Records provided:
theorem RegGroup.id_at {o : Nat} (h1 : 0x0000 ≤ o) (h2 : o < 0x0030) : 64 + (regGroup o).ctorIdx = 64 :=
  RegGroup.at 0x0000 0x0030 rfl rfl h1 (.inl h2)
theorem RegGroup.fence_at {o : Nat} (h1 : 0x0030 ≤ o) (h2 : o < 0x0040) : 64 + (regGroup o).ctorIdx = 65 :=
  RegGroup.at 0x0030 0x0040 rfl rfl h1 (.inl h2)
theorem RegGroup.rst_at {o : Nat} (h1 : 0x0040 ≤ o) (h2 : o < 0x0058) : 64 + (regGroup o).ctorIdx = 66 :=
  RegGroup.at 0x0040 0x0058 rfl rfl h1 (.inl h2)
theorem RegGroup.strap_at {o : Nat} (h1 : 0x0058 ≤ o) (h2 : o < 0x0060) : 64 + (regGroup o).ctorIdx = 67 :=
  RegGroup.at 0x0058 0x0060 rfl rfl h1 (.inl h2)
theorem RegGroup.intStat_at {o : Nat} (h1 : 0x0060 ≤ o) (h2 : o < 0x0064) : 64 + (regGroup o).ctorIdx = 68 :=
  RegGroup.at 0x0060 0x0064 rfl rfl h1 (.inl h2)
theorem RegGroup.intEn_at {o : Nat} (h1 : 0x0064 ≤ o) (h2 : o < 0x006C) : 64 + (regGroup o).ctorIdx = 69 :=
  RegGroup.at 0x0064 0x006C rfl rfl h1 (.inl h2)
theorem RegGroup.scratch_at {o : Nat} (h1 : 0x006C ≤ o) (h2 : o < 0x0080) : 64 + (regGroup o).ctorIdx = 70 :=
  RegGroup.at 0x006C 0x0080 rfl rfl h1 (.inl h2)
theorem RegGroup.err_at {o : Nat} (h1 : 0x0080 ≤ o) (h2 : o < 0x0094) : 64 + (regGroup o).ctorIdx = 71 :=
  RegGroup.at 0x0080 0x0094 rfl rfl h1 (.inl h2)
theorem RegGroup.errRing_at {o : Nat} (h1 : 0x0094 ≤ o) (h2 : o < 0x009C) : 64 + (regGroup o).ctorIdx = 72 :=
  RegGroup.at 0x0094 0x009C rfl rfl h1 (.inl h2)
theorem RegGroup.wdogCtrl_at {o : Nat} (h1 : 0x009C ≤ o) (h2 : o < 0x00A0) : 64 + (regGroup o).ctorIdx = 73 :=
  RegGroup.at 0x009C 0x00A0 rfl rfl h1 (.inl h2)
theorem RegGroup.wdogStat_at {o : Nat} (h1 : 0x00A0 ≤ o) (h2 : o < 0x0100) : 64 + (regGroup o).ctorIdx = 74 :=
  RegGroup.at 0x00A0 0x0100 rfl rfl h1 (.inl h2)
theorem RegGroup.clk_at {o : Nat} (h1 : 0x0100 ≤ o) (h2 : o < 0x0200) : 64 + (regGroup o).ctorIdx = 75 :=
  RegGroup.at 0x0100 0x0200 rfl rfl h1 (.inl h2)
theorem RegGroup.afeRef_at {o : Nat} (h1 : 0x0200 ≤ o) (h2 : o < 0x0204) : 64 + (regGroup o).ctorIdx = 76 :=
  RegGroup.at 0x0200 0x0204 rfl rfl h1 (.inl h2)
theorem RegGroup.afeStatus_at {o : Nat} (h1 : 0x0204 ≤ o) (h2 : o < 0x0208) : 64 + (regGroup o).ctorIdx = 77 :=
  RegGroup.at 0x0204 0x0208 rfl rfl h1 (.inl h2)
theorem RegGroup.afeErr_at {o : Nat} (h1 : 0x0208 ≤ o) (h2 : o < 0x0210) : 64 + (regGroup o).ctorIdx = 78 :=
  RegGroup.at 0x0208 0x0210 rfl rfl h1 (.inl h2)
theorem RegGroup.afeCfg_at {o : Nat} (h1 : 0x0210 ≤ o) (h2 : o < 0x0250) : 64 + (regGroup o).ctorIdx = 79 :=
  RegGroup.at 0x0210 0x0250 rfl rfl h1 (.inl h2)
theorem RegGroup.afeChk_at {o : Nat} (h1 : 0x0250 ≤ o) (h2 : o < 0x0400) : 64 + (regGroup o).ctorIdx = 80 :=
  RegGroup.at 0x0250 0x0400 rfl rfl h1 (.inl h2)
theorem RegGroup.profCfg_at {o : Nat} (h1 : 0x0400 ≤ o) (h2 : o < 0x0440) : 64 + (regGroup o).ctorIdx = 81 :=
  RegGroup.at 0x0400 0x0440 rfl rfl h1 (.inl h2)
theorem RegGroup.profStat_at {o : Nat} (h1 : 0x0440 ≤ o) (h2 : o < 0x0444) : 64 + (regGroup o).ctorIdx = 82 :=
  RegGroup.at 0x0440 0x0444 rfl rfl h1 (.inl h2)
theorem RegGroup.profErr_at {o : Nat} (h1 : 0x0444 ≤ o) (h2 : o < 0x0480) : 64 + (regGroup o).ctorIdx = 83 :=
  RegGroup.at 0x0444 0x0480 rfl rfl h1 (.inl h2)
theorem RegGroup.thr_at {o : Nat} (h1 : 0x0480 ≤ o) (h2 : o < 0x0580) : 64 + (regGroup o).ctorIdx = 84 :=
  RegGroup.at 0x0480 0x0580 rfl rfl h1 (.inl h2)
theorem RegGroup.evtPinMask_at {o : Nat} (h1 : 0x0580 ≤ o) (h2 : o < 0x0590) : 64 + (regGroup o).ctorIdx = 85 :=
  RegGroup.at 0x0580 0x0590 rfl rfl h1 (.inl h2)
theorem RegGroup.evtPin_at {o : Nat} (h1 : 0x0590 ≤ o) (h2 : o < 0x0600) : 64 + (regGroup o).ctorIdx = 86 :=
  RegGroup.at 0x0590 0x0600 rfl rfl h1 (.inl h2)
theorem RegGroup.sarCal_at {o : Nat} (h1 : 0x0600 ≤ o) (h2 : o < 0x0608) : 64 + (regGroup o).ctorIdx = 87 :=
  RegGroup.at 0x0600 0x0608 rfl rfl h1 (.inl h2)
theorem RegGroup.tsarCtrl_at {o : Nat} (h1 : 0x0608 ≤ o) (h2 : o < 0x060C) : 64 + (regGroup o).ctorIdx = 88 :=
  RegGroup.at 0x0608 0x060C rfl rfl h1 (.inl h2)
theorem RegGroup.tsarErr_at {o : Nat} (h1 : 0x060C ≤ o) (h2 : o < 0x0610) : 64 + (regGroup o).ctorIdx = 89 :=
  RegGroup.at 0x060C 0x0610 rfl rfl h1 (.inl h2)
theorem RegGroup.tsarMap_at {o : Nat} (h1 : 0x0610 ≤ o) (h2 : o < 0x0614) : 64 + (regGroup o).ctorIdx = 90 :=
  RegGroup.at 0x0610 0x0614 rfl rfl h1 (.inl h2)
theorem RegGroup.fastPin_at {o : Nat} (h1 : 0x0614 ≤ o) (h2 : o < 0x0620) : 64 + (regGroup o).ctorIdx = 91 :=
  RegGroup.at 0x0614 0x0620 rfl rfl h1 (.inl h2)
theorem RegGroup.hsar_at {o : Nat} (h1 : 0x0620 ≤ o) (h2 : o < 0x0640) : 64 + (regGroup o).ctorIdx = 92 :=
  RegGroup.at 0x0620 0x0640 rfl rfl h1 (.inl h2)
theorem RegGroup.tsarCal_at {o : Nat} (h1 : 0x0640 ≤ o) (h2 : o < 0x06C0) : 64 + (regGroup o).ctorIdx = 93 :=
  RegGroup.at 0x0640 0x06C0 rfl rfl h1 (.inl h2)
theorem RegGroup.fast_at {o : Nat} (h1 : 0x06C0 ≤ o) (h2 : o < 0x0700) : 64 + (regGroup o).ctorIdx = 94 :=
  RegGroup.at 0x06C0 0x0700 rfl rfl h1 (.inl h2)
theorem RegGroup.hsarSeq_at {o : Nat} (h1 : 0x0700 ≤ o) (h2 : o < 0x0780) : 64 + (regGroup o).ctorIdx = 95 :=
  RegGroup.at 0x0700 0x0780 rfl rfl h1 (.inl h2)
theorem RegGroup.hsarRes_at {o : Nat} (h1 : 0x0780 ≤ o) (h2 : o < 0x0800) : 64 + (regGroup o).ctorIdx = 96 :=
  RegGroup.at 0x0780 0x0800 rfl rfl h1 (.inl h2)
theorem RegGroup.timeCtrl_at {o : Nat} (h1 : 0x0800 ≤ o) (h2 : o < 0x0804) : 64 + (regGroup o).ctorIdx = 97 :=
  RegGroup.at 0x0800 0x0804 rfl rfl h1 (.inl h2)
theorem RegGroup.timeStat_at {o : Nat} (h1 : 0x0804 ≤ o) (h2 : o < 0x0818) : 64 + (regGroup o).ctorIdx = 98 :=
  RegGroup.at 0x0804 0x0818 rfl rfl h1 (.inl h2)
theorem RegGroup.timeAdj_at {o : Nat} (h1 : 0x0818 ≤ o) (h2 : o < 0x081C) : 64 + (regGroup o).ctorIdx = 99 :=
  RegGroup.at 0x0818 0x081C rfl rfl h1 (.inl h2)
theorem RegGroup.ppsOfs_at {o : Nat} (h1 : 0x081C ≤ o) (h2 : o < 0x0820) : 64 + (regGroup o).ctorIdx = 100 :=
  RegGroup.at 0x081C 0x0820 rfl rfl h1 (.inl h2)
theorem RegGroup.pps_at {o : Nat} (h1 : 0x0820 ≤ o) (h2 : o < 0x0830) : 64 + (regGroup o).ctorIdx = 101 :=
  RegGroup.at 0x0820 0x0830 rfl rfl h1 (.inl h2)
theorem RegGroup.leap_at {o : Nat} (h1 : 0x0830 ≤ o) (h2 : o < 0x0838) : 64 + (regGroup o).ctorIdx = 102 :=
  RegGroup.at 0x0830 0x0838 rfl rfl h1 (.inl h2)
theorem RegGroup.halt_at {o : Nat} (h1 : 0x0838 ≤ o) (h2 : o < 0x0880) : 64 + (regGroup o).ctorIdx = 103 :=
  RegGroup.at 0x0838 0x0880 rfl rfl h1 (.inl h2)
theorem RegGroup.freq_at {o : Nat} (h1 : 0x0880 ≤ o) (h2 : o < 0x0A00) : 64 + (regGroup o).ctorIdx = 104 :=
  RegGroup.at 0x0880 0x0A00 rfl rfl h1 (.inl h2)
theorem RegGroup.metCtrl_at {o : Nat} (h1 : 0x0A00 ≤ o) (h2 : o < 0x0A10) : 64 + (regGroup o).ctorIdx = 105 :=
  RegGroup.at 0x0A00 0x0A10 rfl rfl h1 (.inl h2)
theorem RegGroup.metStat_at {o : Nat} (h1 : 0x0A10 ≤ o) (h2 : o < 0x0A18) : 64 + (regGroup o).ctorIdx = 106 :=
  RegGroup.at 0x0A10 0x0A18 rfl rfl h1 (.inl h2)
theorem RegGroup.metCreep_at {o : Nat} (h1 : 0x0A18 ≤ o) (h2 : o < 0x0A20) : 64 + (regGroup o).ctorIdx = 107 :=
  RegGroup.at 0x0A18 0x0A20 rfl rfl h1 (.inl h2)
theorem RegGroup.metEsel_at {o : Nat} (h1 : 0x0A20 ≤ o) (h2 : o < 0x0A60) : 64 + (regGroup o).ctorIdx = 108 :=
  RegGroup.at 0x0A20 0x0A60 rfl rfl h1 (.inl h2)
theorem RegGroup.cf_at {o : Nat} (h1 : 0x0A60 ≤ o) (h2 : o < 0x0B00) : 64 + (regGroup o).ctorIdx = 109 :=
  RegGroup.at 0x0A60 0x0B00 rfl rfl h1 (.inl h2)
theorem RegGroup.cal_at {o : Nat} (h1 : 0x0B00 ≤ o) (h2 : o < 0x0C00) : 64 + (regGroup o).ctorIdx = 110 :=
  RegGroup.at 0x0B00 0x0C00 rfl rfl h1 (.inl h2)
theorem RegGroup.specCfg_at {o : Nat} (h1 : 0x0C00 ≤ o) (h2 : o < 0x0C08) : 64 + (regGroup o).ctorIdx = 111 :=
  RegGroup.at 0x0C00 0x0C08 rfl rfl h1 (.inl h2)
theorem RegGroup.specStat_at {o : Nat} (h1 : 0x0C08 ≤ o) (h2 : o < 0x0C10) : 64 + (regGroup o).ctorIdx = 112 :=
  RegGroup.at 0x0C08 0x0C10 rfl rfl h1 (.inl h2)
theorem RegGroup.specErr_at {o : Nat} (h1 : 0x0C10 ≤ o) (h2 : o < 0x0C18) : 64 + (regGroup o).ctorIdx = 113 :=
  RegGroup.at 0x0C10 0x0C18 rfl rfl h1 (.inl h2)
theorem RegGroup.supra_at {o : Nat} (h1 : 0x0C18 ≤ o) (h2 : o < 0x0D00) : 64 + (regGroup o).ctorIdx = 114 :=
  RegGroup.at 0x0C18 0x0D00 rfl rfl h1 (.inl h2)
theorem RegGroup.evtCfg_at {o : Nat} (h1 : 0x0D00 ≤ o) (h2 : o < 0x0D28) : 64 + (regGroup o).ctorIdx = 115 :=
  RegGroup.at 0x0D00 0x0D28 rfl rfl h1 (.inl h2)
theorem RegGroup.evtStat_at {o : Nat} (h1 : 0x0D28 ≤ o) (h2 : o < 0x0D30) : 64 + (regGroup o).ctorIdx = 116 :=
  RegGroup.at 0x0D28 0x0D30 rfl rfl h1 (.inl h2)
theorem RegGroup.evtErr_at {o : Nat} (h1 : 0x0D30 ≤ o) (h2 : o < 0x0D34) : 64 + (regGroup o).ctorIdx = 117 :=
  RegGroup.at 0x0D30 0x0D34 rfl rfl h1 (.inl h2)
theorem RegGroup.trnCfg_at {o : Nat} (h1 : 0x0D34 ≤ o) (h2 : o < 0x0D40) : 64 + (regGroup o).ctorIdx = 118 :=
  RegGroup.at 0x0D34 0x0D40 rfl rfl h1 (.inl h2)
theorem RegGroup.capCfg_at {o : Nat} (h1 : 0x0D40 ≤ o) (h2 : o < 0x0D60) : 64 + (regGroup o).ctorIdx = 119 :=
  RegGroup.at 0x0D40 0x0D60 rfl rfl h1 (.inl h2)
theorem RegGroup.capStat_at {o : Nat} (h1 : 0x0D60 ≤ o) (h2 : o < 0x0E00) : 64 + (regGroup o).ctorIdx = 120 :=
  RegGroup.at 0x0D60 0x0E00 rfl rfl h1 (.inl h2)
theorem RegGroup.aggCtrl_at {o : Nat} (h1 : 0x0E00 ≤ o) (h2 : o < 0x0E04) : 64 + (regGroup o).ctorIdx = 121 :=
  RegGroup.at 0x0E00 0x0E04 rfl rfl h1 (.inl h2)
theorem RegGroup.aggStat_at {o : Nat} (h1 : 0x0E04 ≤ o) (h2 : o < 0x0E10) : 64 + (regGroup o).ctorIdx = 122 :=
  RegGroup.at 0x0E04 0x0E10 rfl rfl h1 (.inl h2)
theorem RegGroup.statCtrl_at {o : Nat} (h1 : 0x0E10 ≤ o) (h2 : o < 0x0E1C) : 64 + (regGroup o).ctorIdx = 123 :=
  RegGroup.at 0x0E10 0x0E1C rfl rfl h1 (.inl h2)
theorem RegGroup.statDesc_at {o : Nat} (h1 : 0x0E1C ≤ o) (h2 : o < 0x0E30) : 64 + (regGroup o).ctorIdx = 124 :=
  RegGroup.at 0x0E1C 0x0E30 rfl rfl h1 (.inl h2)
theorem RegGroup.statHist_at {o : Nat} (h1 : 0x0E30 ≤ o) (h2 : o < 0x0E40) : 64 + (regGroup o).ctorIdx = 125 :=
  RegGroup.at 0x0E30 0x0E40 rfl rfl h1 (.inl h2)
theorem RegGroup.statSeq_at {o : Nat} (h1 : 0x0E40 ≤ o) (h2 : o < 0x0E50) : 64 + (regGroup o).ctorIdx = 126 :=
  RegGroup.at 0x0E40 0x0E50 rfl rfl h1 (.inl h2)
theorem RegGroup.bankMap_at {o : Nat} (h1 : 0x0E50 ≤ o) (h2 : o < 0x1000) : 64 + (regGroup o).ctorIdx = 127 :=
  RegGroup.at 0x0E50 0x1000 rfl rfl h1 (.inl h2)
theorem RegGroup.bilCtrl_at {o : Nat} (h1 : 0x1000 ≤ o) (h2 : o < 0x1008) : 64 + (regGroup o).ctorIdx = 128 :=
  RegGroup.at 0x1000 0x1008 rfl rfl h1 (.inl h2)
theorem RegGroup.bilCfg_at {o : Nat} (h1 : 0x1008 ≤ o) (h2 : o < 0x1010) : 64 + (regGroup o).ctorIdx = 129 :=
  RegGroup.at 0x1008 0x1010 rfl rfl h1 (.inl h2)
theorem RegGroup.bilStat_at {o : Nat} (h1 : 0x1010 ≤ o) (h2 : o < 0x1028) : 64 + (regGroup o).ctorIdx = 130 :=
  RegGroup.at 0x1010 0x1028 rfl rfl h1 (.inl h2)
theorem RegGroup.bilErr_at {o : Nat} (h1 : 0x1028 ≤ o) (h2 : o < 0x1040) : 64 + (regGroup o).ctorIdx = 131 :=
  RegGroup.at 0x1028 0x1040 rfl rfl h1 (.inl h2)
theorem RegGroup.bilCal_at {o : Nat} (h1 : 0x1040 ≤ o) (h2 : o < 0x1060) : 64 + (regGroup o).ctorIdx = 132 :=
  RegGroup.at 0x1040 0x1060 rfl rfl h1 (.inl h2)
theorem RegGroup.bilSel_at {o : Nat} (h1 : 0x1060 ≤ o) (h2 : o < 0x1080) : 64 + (regGroup o).ctorIdx = 133 :=
  RegGroup.at 0x1060 0x1080 rfl rfl h1 (.inl h2)
theorem RegGroup.bilSnap_at {o : Nat} (h1 : 0x1080 ≤ o) (h2 : o < 0x1400) : 64 + (regGroup o).ctorIdx = 134 :=
  RegGroup.at 0x1080 0x1400 rfl rfl h1 (.inl h2)
theorem RegGroup.ring_at {o : Nat} (h1 : 0x1400 ≤ o) (h2 : o < 0x1420) : 64 + (regGroup o).ctorIdx = 135 :=
  RegGroup.at 0x1400 0x1420 rfl rfl h1 (.inl h2)
theorem RegGroup.linkStat_at {o : Nat} (h1 : 0x1420 ≤ o) (h2 : o < 0x1424) : 64 + (regGroup o).ctorIdx = 136 :=
  RegGroup.at 0x1420 0x1424 rfl rfl h1 (.inl h2)
theorem RegGroup.dma_at {o : Nat} (h1 : 0x1424 ≤ o) (h2 : o < 0x1428) : 64 + (regGroup o).ctorIdx = 137 :=
  RegGroup.at 0x1424 0x1428 rfl rfl h1 (.inl h2)
theorem RegGroup.reserve_at {o : Nat} (h1 : 0x1428 ≤ o) (h2 : o < 0x142C) : 64 + (regGroup o).ctorIdx = 138 :=
  RegGroup.at 0x1428 0x142C rfl rfl h1 (.inl h2)
theorem RegGroup.hostErr_at {o : Nat} (h1 : 0x142C ≤ o) (h2 : o < 0x1500) : 64 + (regGroup o).ctorIdx = 139 :=
  RegGroup.at 0x142C 0x1500 rfl rfl h1 (.inl h2)
theorem RegGroup.ringStat_at {o : Nat} (h1 : 0x1500 ≤ o) (h2 : o < 0x1600) : 64 + (regGroup o).ctorIdx = 140 :=
  RegGroup.at 0x1500 0x1600 rfl rfl h1 (.inl h2)
theorem RegGroup.mboxCmd_at {o : Nat} (h1 : 0x1600 ≤ o) (h2 : o < 0x1644) : 64 + (regGroup o).ctorIdx = 141 :=
  RegGroup.at 0x1600 0x1644 rfl rfl h1 (.inl h2)
theorem RegGroup.mbox_at {o : Nat} (h1 : 0x1644 ≤ o) (h2 : o < 0x1800) : 64 + (regGroup o).ctorIdx = 142 :=
  RegGroup.at 0x1644 0x1800 rfl rfl h1 (.inl h2)
theorem RegGroup.bankOwner_at {o : Nat} (h1 : 0x1800 ≤ o) (h2 : o < 0x1820) : 64 + (regGroup o).ctorIdx = 143 :=
  RegGroup.at 0x1800 0x1820 rfl rfl h1 (.inl h2)
theorem RegGroup.bankPwr_at {o : Nat} (h1 : 0x1820 ≤ o) (h2 : o < 0x1830) : 64 + (regGroup o).ctorIdx = 144 :=
  RegGroup.at 0x1820 0x1830 rfl rfl h1 (.inl h2)
theorem RegGroup.bankErr_at {o : Nat} (h1 : 0x1830 ≤ o) (h2 : o < 0x1880) : 64 + (regGroup o).ctorIdx = 145 :=
  RegGroup.at 0x1830 0x1880 rfl rfl h1 (.inl h2)
theorem RegGroup.cw_at {o : Nat} (h1 : 0x1880 ≤ o) (h2 : o < 0x1900) : 64 + (regGroup o).ctorIdx = 146 :=
  RegGroup.at 0x1880 0x1900 rfl rfl h1 (.inl h2)
theorem RegGroup.mtest_at {o : Nat} (h1 : 0x1900 ≤ o) (h2 : o < 0x1940) : 64 + (regGroup o).ctorIdx = 147 :=
  RegGroup.at 0x1900 0x1940 rfl rfl h1 (.inl h2)
theorem RegGroup.abpCfg_at {o : Nat} (h1 : 0x1940 ≤ o) (h2 : o < 0x1954) : 64 + (regGroup o).ctorIdx = 148 :=
  RegGroup.at 0x1940 0x1954 rfl rfl h1 (.inl h2)
theorem RegGroup.abpErr_at {o : Nat} (h1 : 0x1954 ≤ o) (h2 : o < 0x1A00) : 64 + (regGroup o).ctorIdx = 149 :=
  RegGroup.at 0x1954 0x1A00 rfl rfl h1 (.inl h2)
theorem RegGroup.nvm_at {o : Nat} (h1 : 0x1A00 ≤ o) (h2 : o < 0x1C00) : 64 + (regGroup o).ctorIdx = 150 :=
  RegGroup.at 0x1A00 0x1C00 rfl rfl h1 (.inl h2)
theorem RegGroup.slice_at {o : Nat} (h1 : 0x1C00 ≤ o) (h2 : o < 0x1D00) : 64 + (regGroup o).ctorIdx = 151 :=
  RegGroup.at 0x1C00 0x1D00 rfl rfl h1 (.inl h2)
theorem RegGroup.sec_at {o : Nat} (h1 : 0x1D00 ≤ o) (h2 : o < 0x1D30) : 64 + (regGroup o).ctorIdx = 152 :=
  RegGroup.at 0x1D00 0x1D30 rfl rfl h1 (.inl h2)
theorem RegGroup.sealCfg_at {o : Nat} (h1 : 0x1D30 ≤ o) (h2 : o < 0x1D34) : 64 + (regGroup o).ctorIdx = 153 :=
  RegGroup.at 0x1D30 0x1D34 rfl rfl h1 (.inl h2)
theorem RegGroup.secKeys_at {o : Nat} (h1 : 0x1D34 ≤ o) (h2 : o < 0x1E00) : 64 + (regGroup o).ctorIdx = 154 :=
  RegGroup.at 0x1D34 0x1E00 rfl rfl h1 (.inl h2)
theorem RegGroup.ketStat_at {o : Nat} (h1 : 0x1E00 ≤ o) (h2 : o < 0x1E08) : 64 + (regGroup o).ctorIdx = 155 :=
  RegGroup.at 0x1E00 0x1E08 rfl rfl h1 (.inl h2)
theorem RegGroup.ketCfg_at {o : Nat} (h1 : 0x1E08 ≤ o) (h2 : o < 0x1E18) : 64 + (regGroup o).ctorIdx = 156 :=
  RegGroup.at 0x1E08 0x1E18 rfl rfl h1 (.inl h2)
theorem RegGroup.ketView_at {o : Nat} (h1 : 0x1E18 ≤ o) (h2 : o < 0x1E50) : 64 + (regGroup o).ctorIdx = 157 :=
  RegGroup.at 0x1E18 0x1E50 rfl rfl h1 (.inl h2)
theorem RegGroup.ketBist_at {o : Nat} (h1 : 0x1E50 ≤ o) (h2 : o < 0x1E58) : 64 + (regGroup o).ctorIdx = 158 :=
  RegGroup.at 0x1E50 0x1E58 rfl rfl h1 (.inl h2)
theorem RegGroup.ketAsense_at {o : Nat} (h1 : 0x1E58 ≤ o) (h2 : o < 0x1E80) : 64 + (regGroup o).ctorIdx = 159 :=
  RegGroup.at 0x1E58 0x1E80 rfl rfl h1 (.inl h2)
theorem RegGroup.ketSrc_at {o : Nat} (h1 : 0x1E80 ≤ o) (h2 : o < 0x1F00) : 64 + (regGroup o).ctorIdx = 160 :=
  RegGroup.at 0x1E80 0x1F00 rfl rfl h1 (.inl h2)
theorem RegGroup.arbCfg_at {o : Nat} (h1 : 0x1F00 ≤ o) (h2 : o < 0x1F20) : 64 + (regGroup o).ctorIdx = 161 :=
  RegGroup.at 0x1F00 0x1F20 rfl rfl h1 (.inl h2)
theorem RegGroup.arbCnt_at {o : Nat} (h1 : 0x1F20 ≤ o) : 64 + (regGroup o).ctorIdx = 162 :=
  RegGroup.at 0x1F20 0 rfl rfl h1 (.inr rfl)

Instructions for the task: All lines from the one containing "RegGroup.at 0x1E80 0x1F00" through the final line of the records above are to be set down exactly, and no other line is to appear.

Output of the task:
  RegGroup.at 0x1E80 0x1F00 rfl rfl h1 (.inl h2)
theorem RegGroup.arbCfg_at {o : Nat} (h1 : 0x1F00 ≤ o) (h2 : o < 0x1F20) : 64 + (regGroup o).ctorIdx = 161 :=
  RegGroup.at 0x1F00 0x1F20 rfl rfl h1 (.inl h2)
theorem RegGroup.arbCnt_at {o : Nat} (h1 : 0x1F20 ≤ o) : 64 + (regGroup o).ctorIdx = 162 :=
  RegGroup.at 0x1F20 0 rfl rfl h1 (.inr rfl)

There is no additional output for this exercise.